In order to fulfil its role CSIP required its eight Regional Development Centres to build strong relationships with its key stakeholders – including Directors of Adult Social Services,Government Offices,Regional Centres of Excellence,Commission for Social Care Inspection,Skills for Care.
Social Care Strategies was commissioned to:
- Review the fitness for purpose of the Regional Development Centres to deliver CSIP’s social care programme.
- Identify Directors of Adult Social Services’ perceptions of the role of CSIP in general and the RDCs in particular.
- Propose actions to strengthen the identity,capacity and capability of the organisation to deliver the social care programme.
- Identify stakeholders’ perceptions of priorities for CSIP involvement in local service improvement.
- Propose practical steps to develop continuing relationships and communications between the RDCs and local councils with social services responsibilities.

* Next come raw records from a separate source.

-- ==== Sys2Proof/Machine/StIo.lean ====
section
/-! DEFINITION. The state of the groomer (chapter 14), the counter array and panel I/O (chapter 15), the CAN controllers
(chapter 17) and the NFC tag (chapter 18). -/

namespace Sys2Proof.Machine

/-- What GRM_LIFE_m shows of a mechanism (Table 14-5, R668). -/
structure LifeRes where
  st : Fin 4
  x : Nat
  d : Nat
  lo : Nat
  hi : Nat
  deriving DecidableEq, Repr

def LifeRes.reset : LifeRes := { st := 0, x := 0, d := 0, lo := 0, hi := 0 }

/-- What the groomer's metadata holds: it survives power loss (R653, R655, R679). [log 85 DEDUCED] -/
structure GrmMeta where
  /-- Visible frame to physical frame, where it is not the frame of the same number. -/
  map : Tbl (Option Nat)
  /-- W_f by physical frame (R654): 0 to 16,383 the visible frames' own, 16,384 to 17,903 the spare pool. Unlisted: 0. -/
  wf : Tbl Nat
  retired : List Nat
  logret : Nat
  powmin : Nat
  pcyc : Nat
  evals : BitVec 16
  /-- GRM_DATE.DAY at the latest evaluation, 0 when it was not VALID, with its profile code and BADCUST (Table 14-6). -/
  evalDay : BitVec 24
  evalProf : BitVec 8
  life : Tbl LifeRes
  dev : W64
  cdate : Option (BitVec 24)
  /-- Weak words of the latest Spenik pass (R662). -/
  weak : Nat
  refreshed : Nat
  flashA : W64
  flashB : W64
  deriving DecidableEq, Repr

/-- The groomer's metadata as made, with an identity frame map. [log 9 DESIGN CHOICE] -/
def GrmMeta.reset : GrmMeta :=
  { map := [], wf := [], retired := [], logret := 0, powmin := 0, pcyc := 0, evals := 0, evalDay := 0, evalProf := 0, life := [], dev := 0, cdate := none,
    weak := 0, refreshed := 0, flashA := 0, flashB := 0 }

/-- The inputs an evaluation holds from its start (Table 14-8): date, flash counts and threshold. [log 86 DESIGN CHOICE] -/
structure EvalIn where
  day : BitVec 24
  dayValid : Bool
  cdate : Option (BitVec 24)
  flashA : W64
  flashB : W64
  lowdays : BitVec 16
  deriving DecidableEq, Repr

/-- The groomer. `cur` is the working copy of the metadata; `saved` is what both metadata copies hold. -/
structure Grm where
  cur : GrmMeta
  saved : GrmMeta
  stale : Bool
  maplost : Bool
  meta1 : Bool
  nospare : Bool
  /-- The frame under way: visible frame and target physical frame (R656). -/
  moving : Option (Nat × Nat)
  /-- An evaluation started by a request (GRM_CFG.EVAL, EVAL) is under way, with the inputs of its start. -/
  evalReq : Option EvalIn
  sramPass : BitVec 16
  spkPass : BitVec 12
  spkLate : Bool
  sramLate : Bool
  day : BitVec 24
  dayValid : Bool
  badcust : Bool
  /-- u in units of 1/10,000 and c in tenths, as the latest evaluation used them, and its profile. -/
  u : Nat
  c : Nat
  prof : Fin 4
  lowdays : BitVec 16
  /-- Monitors: FAIL and PPM, 40 ring oscillators and 12 electromigration monitors. -/
  ro : Tbl (BitVec 32)
  em : Tbl (BitVec 32)
  /-- Scrub passes under way. -/
  scrubSram : Bool
  scrubA : Bool
  scrubB : Bool
  scrubSpk : Bool
  deriving DecidableEq, Repr

/-- The groomer at power-up. [log 9 DESIGN CHOICE] -/
def Grm.reset : Grm :=
  { cur := .reset, saved := .reset, stale := false, maplost := false, meta1 := false, nospare := false, moving := none,
    evalReq := none, sramPass := 0, spkPass := 0, spkLate := false, sramLate := false, day := 0,
    dayValid := false, badcust := false, u := 0, c := 0, prof := 0, lowdays := 0, ro := [], em := [], scrubSram := false,
    scrubA := false, scrubB := false, scrubSpk := false }

/-- A counter channel (R686). -/
structure Chan where
  /-- CHn_CTL, RUN included. -/
  ctl : BitVec 32
  pin : BitVec 32
  cnt : BitVec 32
  reload : BitVec 32
  cmp : BitVec 32
  hold : BitVec 32
  phase : Bool
  mtch : Bool
  unf : Bool
  ovf : Bool
  capf : Bool
  cmplate : Bool
  qerr : Nat
  capValid : Bool
  capOvr : Bool
  capLong : Bool
  capValue : BitVec 32
  rise : BitVec 32
  fall : BitVec 32
  /-- A pulse is open (R700), and the underflows since its opening edge. -/
  opened : Bool
  unfs : Nat
  /-- Filtered levels of PINA and PINB (R698). -/
  a : Bool
  b : Bool
  deriving DecidableEq, Repr

def Chan.reset : Chan :=
  { ctl := 0, pin := 0, cnt := 0, reload := 0, cmp := 0, hold := 0, phase := false, mtch := false, unf := false, ovf := false,
    capf := false, cmplate := false, qerr := 0, capValid := false, capOvr := false, capLong := false, capValue := 0,
    rise := 0, fall := 0, opened := false, unfs := 0, a := false, b := false }

/-- Panel I/O. -/
structure Pio where
  en : BitVec 16
  vsel : BitVec 16
  vmis : BitVec 16
  sense33 : BitVec 16
  /-- Banks whose VIOB_k lies below 1.5 V (R934, R935). -/
  bare : BitVec 16
  debt : W64
  /-- Synchronised pin levels, by bank; a disabled bank reads 0 through its accessor. Unlisted: 0. -/
  inn : Tbl (BitVec 32)
  deb : Tbl (BitVec 32)
  out : Tbl (BitVec 32)
  evt : Tbl (BitVec 32)
  ie : Tbl (BitVec 32)
  /-- PIO_CFG_n. Unlisted: 0. -/
  cfg : Tbl (BitVec 32)
  /-- Pins take their configured drive (from release, Table 3-7). -/
  drive : Bool
  scfg : W64
  badcfg : Bool
  wetcnt : Nat
  lost : Nat
  fifo : List (BitVec 32)
  keys : Tbl (BitVec 32)
  wet : Tbl (BitVec 32)
  /-- Consecutive scans that disagree with a key's state, by 32 r + c; the same for wet tests. -/
  keyRun : Tbl Nat
  wetRun : Tbl Nat
  /-- Forward scans since the latest wet test. -/
  scans : Nat
  /-- PIO_PWM_j as written, and as in effect in the present period. -/
  pwm : Tbl W64
  pwmEff : Tbl W64
  deriving DecidableEq, Repr

/-- The PIO block at reset (R724). [log 8 DESIGN CHOICE] -/
def Pio.reset : Pio :=
  { en := 0, vsel := 0, vmis := 0, sense33 := 0, bare := 0, debt := 0, inn := [], deb := [], out := [], evt := [], ie := [], cfg := [],
    drive := false, scfg := 0, badcfg := false, wetcnt := 0, lost := 0, fifo := [], keys := [], wet := [], keyRun := [],
    wetRun := [], scans := 0, pwm := [], pwmEff := [] }

/-- Controller states (Table 17-3). -/
inductive CanState where
  | off | monitor | integrating | active | passive | busOff | recovering
  deriving DecidableEq, Repr

/-- An entry of the receive FIFO: the layout of CAN_RXF_0, the time, and the data bytes (R792). -/
structure RxEntry where
  frame : CanFrame
  safe : Bool
  gap : Bool
  deg : Bool
  rxc : Fin 32
  filt : Fin 128
  time : BitVec 32
  deriving DecidableEq, Repr

/-- Mailbox states (Table 17-7). -/
inductive MbState where
  | empty | half | pend | tx | done | aborted | retryEnd | withheld
  deriving DecidableEq, Repr

/-- A transmit mailbox (R797). `dataA` and `dataB` are the two halves' data bytes. -/
structure Mbox where
  cfg : W64
  st : MbState
  ha : Bool
  hb : Bool
  deg : Bool
  errs : Nat
  nextseq : BitVec 16
  time : BitVec 32
  dataA : Tbl Byte
  dataB : Tbl Byte
  /-- The frame admitted. -/
  frame : Option CanFrame
  /-- The microsecond in which a closing gate withheld it in HALF (Table 17-9). -/
  cutUs : Option Nat
  deriving DecidableEq, Repr

def Mbox.reset : Mbox :=
  { cfg := 0, st := .empty, ha := false, hb := false, deg := false, errs := 0, nextseq := 0, time := 0, dataA := [],
    dataB := [], frame := none, cutUs := none }

/-- States of a receive connection. -/
inductive RxcState where
  | closed | sync | live | timeout
  deriving DecidableEq, Repr

/-- A receive connection (R794, R795). -/
structure Rxc where
  st : RxcState
  ie : Bool
  dlc : BitVec 4
  tmo : BitVec 10
  conn : BitVec 15
  eseq : BitVec 16
  dup : Nat
  lost : Nat
  drop : Nat
  acc : BitVec 16
  deriving DecidableEq, Repr

def Rxc.reset : Rxc :=
  { st := .closed, ie := false, dlc := 0, tmo := 0, conn := 0, eseq := 0, dup := 0, lost := 0, drop := 0, acc := 0 }

/-- A CAN controller. -/
structure Can where
  dswin : Byte
  pexdis : Bool
  tdcen : Bool
  brsen : Bool
  fden : Bool
  boman : Bool
  /-- CAN_CTL.OP as last accepted. -/
  op : Fin 3
  /-- OP = 1 written and MONITOR awaited at the next bus idle (R787). -/
  toMonitor : Bool
  /-- The frame that won an arbitration against the controller is still on the bus. -/
  rxBusy : Bool
  bt : W64
  st : CanState
  cmphold : Bool
  tec : Nat
  recv : Nat
  tdcv : BitVec 7
  eBit : Nat
  eStuff : Nat
  eForm : Nat
  eCrc : Nat
  eAck : Nat
  boff : Nat
  lonely : Nat
  dsmis : Nat
  dslate : Nat
  ovf : Nat
  noMatch : Nat
  rtr : Nat
  fifo : List RxEntry
  evt : BitVec 7
  ie : BitVec 7
  mbie : BitVec 32
  rxie : Bool
  /-- Mailboxes 0 to 31, filters 0 to 127 (CAN_FLT and CAN_FLTM), receive connections 0 to 31. -/
  mb : Tbl Mbox
  flt : Tbl W64
  fltm : Tbl (BitVec 29)
  rxc : Tbl Rxc
  /-- The image configured the controller (R143, R786). -/
  configured : Bool
  deriving DecidableEq, Repr

def Can.reset : Can :=
  { dswin := 0x0A, pexdis := false, tdcen := false, brsen := false, fden := false, boman := false, op := 0,
    toMonitor := false, rxBusy := false, bt := 0, st := .off, cmphold := false, tec := 0, recv := 0, tdcv := 0, eBit := 0, eStuff := 0,
    eForm := 0, eCrc := 0, eAck := 0, boff := 0, lonely := 0, dsmis := 0, dslate := 0, ovf := 0, noMatch := 0, rtr := 0,
    fifo := [], evt := 0, ie := 0, mbie := 0, rxie := false, mb := [], flt := [], fltm := [], rxc := [],
    configured := false }

/-- States of the tag towards a reader (ISO/IEC 15693). [log 107 PRESUMED] -/
inductive TagState where
  | ready | quiet | selected
  deriving DecidableEq, Repr

/-- The answer of the island to a field request: none, an error code, or success with its data bytes. -/
inductive NfcResp where
  | none
  | err (code : Byte)
  | ok (data : List Byte)
  deriving DecidableEq, Repr

/-- A host command as it started (R834): a write into the store, or a read. -/
structure HostCmd where
  write : Bool
  count : Nat
  start : Nat
  deriving DecidableEq, Repr

/-- The tag island and the host window. -/
structure Nfc where
  /-- The tag store by block, 0 to 8,191. Unlisted: 0. Survives power loss. -/
  store : Tbl (BitVec 32)
  /-- The persisted maker-region locks, regions 18 to 31. Survive power loss. -/
  locks : BitVec 14
  tag : TagState
  /-- The answer to the latest field request. -/
  resp : NfcResp
  field : Bool
  lockbusy : Bool
  uid : W64
  /-- NFC_LOCK.MAKER as written. -/
  lockReg : BitVec 14
  dir : Bool
  count : BitVec 7
  start : BitVec 13
  /-- The host command under way, and how many of its blocks have been served. -/
  run : Option HostCmd
  runAt : Nat
  /-- The field's hold of the store lasts until this microsecond (R836). -/
  hold : Option Nat
  /-- The holds that blocks of the host command have waited for, and whether one has waited for the latest hold (R837). -/
  waits : Nat
  waited : Bool
  /-- Tandem G wrote life copy B last (R830). -/
  lifeB : Bool
  done : Bool
  err : Fin 4
  owner : Fin 4
  refused : Bool
  waitus : Nat
  evt : BitVec 3
  ie : BitVec 3
  line : Nat
  served : BitVec 16
  fwBlock : BitVec 13
  fwN : BitVec 3
  hbuf : Tbl Byte
  deriving DecidableEq, Repr

/-- The tag store as shipped (R847): region 0 with the container, the NDEF message and the identity record of a BLANK device,
region 1 with two life records in which nothing has been evaluated. Block 19 is listed for either grade. [log 9 DESIGN
CHOICE] -/
def nfcShipped : Tbl (BitVec 32) :=
  let g (sc mc : BitVec 32) : BitVec 32 := if Config.gradeMC then mc else sc
  [(0, 0x017F43E1), (1, 0x0FD42203), (2, 0x6C656610), (3, 0x72646173), (4, 0x753A6369), (5, 0x6E6F616D),
   (8, g 0x00004D55 0x00014D55), (9, 1), (10, 0xFE), (18, 0x00044D55), (19, g 0 0x100), (31, g 0x6B08FB84 0x2400FCD8),
   (287, 0x5A0B0531), (303, 0x5A0B0531)]

/-- The NFC tag at power-up. [log 8 DESIGN CHOICE, 9 DESIGN CHOICE] -/
def Nfc.reset : Nfc :=
  { store := nfcShipped, locks := 0, tag := .ready, resp := .none, field := false, lockbusy := false, uid := 0, lockReg := 0,
    dir := false, count := 0, start := 0, run := none, runAt := 0, hold := none, waits := 0, waited := false, lifeB := false, done := false, err := 0, owner := 0, refused := false, waitus := 0,
    evt := 0, ie := 0, line := 0, served := 0, fwBlock := 0, fwN := 0, hbuf := [] }

end Sys2Proof.Machine
end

- Devise protocols to govern national and regional relationships between CSIP and its key partners in service improvement – CSCI,IDeA and Skills for Care.
Key issues
The project identified and advised on a number of issues essential to the development of the organisation’s role and effectiveness:
- Organisation development: CSIP needed to focus on the development of its own organisation before it could fully realise its potential to support others to improve.
- Identity and reputation: CSIP’s identity in the eyes of its stakeholders was weak – it was seen as a range of separate ‘brands’ rather than a single organisation with a common purpose.
- Whole systems: even the top people in social care and health organisations were confused about which government agency is responsible for what – if these agencies are to support the development of whole systems working,it is reasonable to expect that they will themselves work together in a co-ordinated way.
- CSIP’s unique contribution: RDCs needed to distinguish themselves from other improvement and development agencies by identifying and promoting their unique contribution to the whole system.
- Skills and resources to deliver: having identified and agreed its purpose,CSIP needed to ensure that its RDCs had the skills and resources to meet its customers’ expectations.
Project outcomes
Social Care Strategies Ltd’s intervention contributed to a number of outcomes,which have enhanced CSIP ’s organisational capability:
- Significantly improved understanding among Directors of Adult Social Services of the role and contribution of CSIP in general and the RDCs in particular.
- RDCs’ understanding of local adult social care priorities and cross-cutting regional themes.
- A stronger,more purposeful relationship with the Association of Directors of Social Services.
- More focused and co-ordinated relationships between CSIP and other national agencies concerned with improving public services – CSCI,IDeA,Social Care Institute for Excellence.,Skills for Care.
- Clarification of CSIP’s own priorities for internal organisation development.